Published 7 Dec 2023 in cs.CV and cs.MM

Abstract: Recently, GPT-4 with Vision (GPT-4V) has demonstrated remarkable visual capabilities across various tasks, but its performance in emotion recognition has not been fully evaluated. To bridge this gap, we present the quantitative evaluation results of GPT-4V on 21 benchmark datasets covering 6 tasks: visual sentiment analysis, tweet sentiment analysis, micro-expression recognition, facial emotion recognition, dynamic facial emotion recognition, and multimodal emotion recognition. This paper collectively refers to these tasks as ``Generalized Emotion Recognition (GER)''. Through experimental analysis, we observe that GPT-4V exhibits strong visual understanding capabilities in GER tasks. Meanwhile, GPT-4V shows the ability to integrate multimodal clues and exploit temporal information, which is also critical for emotion recognition.
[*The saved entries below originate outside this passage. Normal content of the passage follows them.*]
theorem test_witness_EtherTypeWriteAndRead :
    (readHdr sample.blk .h0).etype = .ipv4 ∧ (readHdr sample.blk .h1).etype = .empty := by
  decide

theorem test_witness_EtTryFromClassifies :
    (1500 : Half).toNat ≤ 1500 ∧ (0x0800 : Half).toNat = 0x0800 ∧
    (1500 < (1501 : Half).toNat ∧ (1501 : Half).toNat ≠ 0x0800) ∧ (1500 < (0x0801 : Half).toNat ∧ (0x0801 : Half).toNat ≠ 0x0800) := by
  decide

theorem test_witness_HdrGetTagCopiesPresentTag :
    (readHdr sample.blk .h0).tag = some { tpid := 0x8100, tci := 0x2064 } ∧ (readHdr sample.blk .h1).tag = none := by
  decide

theorem test_witness_HdrEqIsStructuralEquality :
    equalBanks.blk.h0 = equalBanks.blk.h1 ∧ sample.blk.h0 ≠ sample.blk.h1 := by
  decide

/-- With hd := equalBanks.blk.h0; a third MAC is new to either field, and the other two changes need no operand. -/
theorem test_witness_AnyOneFieldBreaksEquality :
    equalBanks.blk.h0.tag = none ∧ equalBanks.blk.h0.etype = .ipv4 ∧ equalBanks.blk.h1 = equalBanks.blk.h0 ∧
    (3 : Mac) ≠ equalBanks.blk.h0.src ∧ (3 : Mac) ≠ equalBanks.blk.h0.dst := by
  decide

theorem test_witness_TagsMoveOnlyByExplicitCopy :
    ∃ t, exec (.hdrGetTag .h0) sample = .next t ∧ t.blk.tag ≠ sample.blk.tag := by
  exact ⟨_, rfl, by decide⟩

theorem test_witness_MacAndEtherTypeChangeOnlyByTheirCommands :
    (∃ t, exec (.hdrWrSrc .h0 7) sample = .next t ∧ (readHdr t.blk .h0).src ≠ (readHdr sample.blk .h0).src) ∧
    (∃ t, exec (.hdrDefault .h0) sample = .next t ∧ (readHdr t.blk .h0).dst ≠ (readHdr sample.blk .h0).dst ∧
      (readHdr t.blk .h0).etype ≠ (readHdr sample.blk .h0).etype) ∧
    (∃ t, exec (.etTryFrom .h1 0x0800) sample = .next t ∧ (readHdr t.blk .h1).etype ≠ (readHdr sample.blk .h1).etype) := by
  exact ⟨⟨_, rfl, by decide⟩, ⟨_, rfl, by decide, by decide⟩, ⟨_, rfl, by decide⟩⟩

theorem test_witness_EncodeOfDecodeIsTheWord :
    decode 0x1240000000000FFF = .ok (.pSet .u12 0xFFF) := by
  decide

/-- One word for each of the four causes; width code 5 and D1 data 2 are the first values past the legal ones. -/
theorem test_witness_IllegalWordsAnswerIllegalCommand :
    (next (.command 0x2C00000000000000)).pending = .command 0x2C00000000000000 :: [] ∧
    opcodeKinds (opOf 0x2C00000000000000) = none ∧ (0x1341000000000000 : Word).toNat / 2 ^ 48 % 2 ^ 4 ≠ 0 ∧
    (opcodeKinds (opOf 0x1350000000000000) = some (.width, .unused) ∧ SelKind.width.admits (selOf 0x1350000000000000) = false) ∧
    (opcodeKinds (opOf 0x2900000000000002) = some (.unused, .d1) ∧ DataKind.d1.admits (dataOf 0x2900000000000002) = false) := by
  decide

theorem test_witness_StepRunsTheDecodedCommand :
    (next (.command 0x3B00000000000000)).pending = .command 0x3B00000000000000 :: [] ∧ decode 0x3B00000000000000 = .ok .hdrEq := by
  decide

theorem test_witness_HostResetRestoresResetValues :
    (next .reset).pending = .reset :: [] := by
  rfl

theorem test_witness_SilentHostLeavesTheBlockWaiting :
    sample.pending = [] ∧ sample.resp = none := by
  decide

theorem test_witness_DefaultCommandsEqualReset :
    (next .reset).pending = .reset :: [] ∧ (next .reset).cfg = sample.cfg := by
  decide

theorem test_witness_HdrEqAfterResetIsTrue :
    ({ sample with pending := [.reset, .command (encode .hdrEq)] } : State).pending = .reset :: .command (encode .hdrEq) :: [] := by
  rfl

theorem test_witness_EveryCommandGetsOneResponse :
    (next (.command 0)).pending = .command 0 :: [] ∧ ∀ w rest, (next .reset).pending ≠ .command w :: rest := by
  exact ⟨rfl, fun w rest h => by simp [next] at h⟩

theorem test_witness_StatusCausesAreTheTables :
    ∃ t, step (next (.command 0x3A000000000005DC)) = .next t ∧ t.resp = some 0x2000000000000000 ∧
    decode 0x3A000000000005DC = .ok (.etTryFrom .h0 1500) := by
  exact ⟨_, rfl, by decide, by decide⟩

theorem test_witness_FailedCommandWritesNothing :
    ∃ t, step (next (.command 0x2700000000000008)) = .next t ∧ t.resp = some 0x1000000000000000 ∧
    (0x1000000000000000 : Word).toNat / 2 ^ 60 ≠ 0 := by
  exact ⟨_, rfl, by decide, by decide⟩

theorem test_witness_ReadsHaveNoSideEffect :
    readsOnly .tagGetVid = true := by
  rfl

theorem test_witness_RunIsTheFoldOfPortSteps :
    ({ sample with pending := [.command (encode .tagRdTci), .reset] } : State).pending =
      [.command (encode .tagRdTci)] ++ [.reset] := by
  rfl

theorem test_witness_ConfigurationIsFixedAndOpaque :
    (∃ t, step (next (.command 0x2B0000000000000A)) = .next t) ∧ Instr.tagSetVid 10 ≠ .tagDefault ∧
    (∀ h, Instr.tagSetVid 10 ≠ .hdrDefault h) ∧ ({ cfgClear with tciDefault := 0 } : Params).vidSetMode = sample.cfg.vidSetMode := by
  exact ⟨⟨_, rfl⟩, by decide, fun h => by cases h <;> decide, rfl⟩

theorem test_witness_StepKeepsTheInvariant :
    Inv sample ∧ ∃ t, step (next (.command 0x1240000000000FFF)) = .next t ∧ t.blk ≠ sample.blk := by
  exact ⟨⟨sample_primsInRange, fun r h => by cases h⟩, _, rfl, by decide⟩

theorem test_witness_ReachableRegistersAreInRange :
    ∃ t, Host.Core.run Sys2Proof.core 1
      { blk := Block.atReset cfgOr, cfg := cfgOr, pending := [.command 0x1240000000000FFF], resp := none, idx := 0 } = .next t ∧
      t.blk.u12 = 0xFFF := by
  exact ⟨_, rfl, by decide⟩

theorem test_witness_MacsAreOpaque :
    Function.Injective (fun m : Mac => m + 1) ∧ (∃ t, exec (.hdrRdSrc .h0) sample = .next t) ∧
    returnsMac (.hdrRdSrc .h0) = true ∧ returnsMac .hdrEq = false := by
  exact ⟨fun a b h => by simpa using h, ⟨_, rfl⟩, rfl, rfl⟩

theorem test_witness_EveryInRangeBlockIsReachable :
    primsInRange sample.blk := by
  exact sample_primsInRange

theorem test_witness_PseudoInstructionsHaveTheirEffect :
    ∃ t, step { sample with pending := .command 0x2700000000000008 :: sample.pending } = .next t ∧ lastOk t = false := by
  exact ⟨_, rfl, by decide⟩

end Sys2Proof.Tests
end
However, it's worth noting that GPT-4V is primarily designed for general domains and cannot recognize micro-expressions that require specialized knowledge. To the best of our knowledge, this paper provides the first quantitative assessment of GPT-4V for GER tasks. We have open-sourced the code and encourage subsequent researchers to broaden the evaluation scope by including more tasks and datasets. Our code and evaluation results are available at: https://github.com/zeroQiaoba/gpt4v-emotion.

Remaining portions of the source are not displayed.